Dataset entries:
-=-=-=-=-
/-- A consumed attempt: CANCELLED if cancel-pending is set, FAILED at the retry limit with the destination suspended,
otherwise BACKOFF (R67); a suspension HOLDS the READY and BACKOFF entries to the destination (R108). -/
def Obligations.ConsumedAttemptCancelsFailsOrBacksOff : Prop :=
  ∀ (s : State) (h : Handle) (r : Reason),
    let e := s.entry h
    let counted : State := { s with queue := { s.queue with
      entries := s.queue.entries.set h { e with attempts := e.attempts + 1, lastReason := r } } }
    (e.cancelPending = true → s.consume h r = counted.finish h .cancelled)
    ∧ (e.cancelPending = false → e.attempts + 1 = e.retryLimit →
        let u := counted.finish h .failed
        s.consume h r =
          { u with queue := { u.queue with
            entries := u.queue.entries.map (fun x =>
              if x.dest = e.dest ∧ (x.state = .ready ∨ x.state = .backoff)
              then { x with state := .held, backoff := 0 } else x)
            dests := u.queue.dests.set e.dest.toNat
              { s.dest e.dest with suspended := true, suspendingPost := e.postNumber } e.dest.isLt } })
    ∧ (e.cancelPending = false → e.attempts + 1 ≠ e.retryLimit → s.consume h r =
        { s with
          queue := { s.queue with
            entries := s.queue.entries.set h
              { e with
                attempts := e.attempts + 1, lastReason := r, state := .backoff
                backoff := (e.attempts + 1) * s.window.settings.backoffBase * 16
                  + s.window.settings.node.toNat * 8 } } })

/-- The delay loaded when an entry goes into BACKOFF, which a later CONFIGURE does not change, with attempts used 1 to
7 there. -/
def Obligations.BackoffDelayGrowsWithAttemptsAndNode : Prop :=
  (∀ (s : State) (h : Handle) (r : Reason),
    (s.entry h).cancelPending = false → (s.entry h).attempts + 1 ≠ (s.entry h).retryLimit →
      ((s.consume h r).entry h).state = .backoff
      ∧ ((s.consume h r).entry h).backoff =
        ((s.consume h r).entry h).attempts * s.window.settings.backoffBase * 16 + s.window.settings.node.toNat * 8)
  ∧ (∀ s t : State, exec .configure s = .next t →
    t.queue = s.queue ∧ (s.line.state ≠ .off → t.window.settings = s.window.settings))
  ∧ (∀ (s : State) (h : Handle) (r : Reason), s.SuspensionKept → (s.entry h).state = .inFlight →
    (s.entry h).cancelPending = false → (s.entry h).attempts + 1 ≠ (s.entry h).retryLimit →
      1 ≤ ((s.consume h r).entry h).attempts ∧ ((s.consume h r).entry h).attempts ≤ 7)
  ∧ (∀ s : State, s.SettingsKept → 1 ≤ s.window.settings.backoffBase ∧ s.window.settings.backoffBase ≤ 15
    ∧ s.window.settings.node.toNat ≤ 14)
  ∧ State.reset.window.settings.backoffBase = 4

/-- The master ends its own exchange: hold-off is set, and the state becomes SETTLING with the quiet and long-quiet
timers started, or LISTENER as BYSTANDER with the claim-limit timer if LCL still reads low (R13). -/
def Obligations.MasterReleasesTheLineWithHoldOff : Prop :=
  ∀ s : State,
    s.releaseLine false =
      { s with line := { s.line with
        state := .settling, holdOff := true, quietTimer := some 0, longQuietTimer := some 0, claimTimer := none
        phase := .idle, frames := .cleared, record := .cleared } }
    ∧ s.releaseLine true =
      { s with line := { s.line with
        state := .listener .bystander, holdOff := true, longQuietTimer := none, claimTimer := some 0
        phase := .complete, frames := .cleared, record := .cleared } }

/-! ### The Receive List and the Report List -/

/-- TAKE: EMPTY without a committed record; otherwise the head leaves, the drain cursor goes to the next head or
detaches, and the claim test is made. TAKE frees the cells of the head, of whatever kind, and the free count rises by
their number; with an empty list it frees nothing. -/
def Obligations.TakeFreesTheCellsOfTheHead : Prop :=
  (∀ s : State,
    (s.recv.records = [] → exec .take s = .next { s with window := { s.window with result := .empty } })
    ∧ ∀ head rest, s.recv.records = head :: rest → exec .take s = .next
        ({ s with
          pool := s.pool.release head.cells
          recv := { s.recv with records := rest, drain := if rest = [] then none else some 0 }
          window := { s.window with result := .done } } : State).claimTest)
  ∧ ∀ s : State,
    (s.recv.records = [] → ∃ t, exec .take s = .next t ∧ t.pool = s.pool ∧ t.window.result = .empty)
    ∧ ∀ head rest, s.recv.records = head :: rest →
        ∃ t, exec .take s = .next t ∧ t.recv.records = rest
          ∧ (∀ c : CellNumber, t.pool.owners[c] = if c ∈ head.cells then .free else s.pool.owners[c])
          ∧ (s.PoolKept → t.pool.freeCount = s.pool.freeCount + head.cells.length)

/-- TAKE REPORT: EMPTY without a report; otherwise the head leaves, the oldest waiting entry's report moves in and
that entry is FREE. Eligibility does not change. -/
def Obligations.TakeReportMovesTheOldestWaitingReportIn : Prop :=
  ∀ s : State,
    (s.reports.records = [] → exec .takeReport s = .next { s with window := { s.window with result := .empty } }
      ∧ (s.QueueKept → s.reports.waiting = []))
    ∧ ∀ head rest, s.reports.records = head :: rest →
      (s.reports.waiting = [] → exec .takeReport s = .next
        { s with reports := { records := rest, waiting := [] }, window := { s.window with result := .done } })
      ∧ (∀ h more, s.reports.waiting = h :: more →
        let e := s.entry h
        exec .takeReport s = .next
          { s with
            queue := { s.queue with entries := s.queue.entries.set h .free }
            reports :=
              { records := rest ++
                  [{ handle := h, postNumber := e.postNumber, dest := e.dest, kind := e.kind, outcome := e.outcome
                     lastReason := e.lastReason, attempts := e.attempts }]
                waiting := more }
            window := { s.window with result := .done } })
      ∧ (s.QueueKept → ∃ t, exec .takeReport s = .next t
          ∧ (s.reports.waiting ≠ [] → t.reports.records.length = 8
            ∧ t.reports.waiting.length + 1 = s.reports.waiting.length ∧ ∃ h, (t.entry h).state = .free)
          ∧ (s.reports.waiting = [] → t.reports.records.length + 1 = s.reports.records.length)
          ∧ t.pool = s.pool ∧ ∀ g ∈ s.queue.order, t.eligible g = s.eligible g)

/-! ### The Offer Table -/

/-- OPEN OFFER: the first test that fails gives the result; with all passed the FREE offer of the lowest index becomes
the staging buffer. -/
def Obligations.OpenOfferTestsThenOpensTheLowestFreeOffer : Prop :=
  ∀ s : State,
    let n := s.window.opA.toNat
    let refused (r : ResultCode) : Prop :=
      exec .openOffer s = .next { s with window := { s.window with result := r } }
    let staged : Prop := (∃ h, (s.entry h).state = .staging) ∨ ∃ i, (s.offerAt i).state = .staging
    let badAddressee : Prop := 15 < s.window.opB.toNat ∨ s.window.opB.toNat = s.window.settings.node.toNat
    let slot : Prop := ∃ i, (s.offerAt i).state = .free
    let cells : Prop := s.window.settings.reserve + cellsFor n ≤ s.pool.freeCount
    (staged → refused .badState)
    ∧ (¬ staged → 128 < n → refused .badLength)
    ∧ (¬ staged → n ≤ 128 → badAddressee → refused .badDestination)
    ∧ (¬ staged → n ≤ 128 → ¬ badAddressee → ¬ slot → refused .noSlot)
    ∧ (¬ staged → n ≤ 128 → ¬ badAddressee → slot → ¬ cells → refused .noCells)
    ∧ (¬ staged → n ≤ 128 → ¬ badAddressee → cells →
        ∀ i, (s.offerAt i).state = .free → (∀ j, j < i → (s.offerAt j).state ≠ .free) →
        exec .openOffer s = .next
          { s with
            pool := s.pool.allocate n (.offer i)
            offers := { s.offers with
              slots := s.offers.slots.set i
                { state := .staging, addressee := s.window.opB.extractLsb' 0 4, length := n
                  cells := s.pool.lowest n, takenBy := 0, withdrawPending := false } }
            window := { s.window with
              result := .done, opC := BitVec.ofNat 8 i.val
              fill := some { buffer := .offer i, position := 0 } } })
-=-=-=-=-
# [Description of the task]
In the records above, how many lines hold the string "true"? Give the number only.

# [Answer section]
5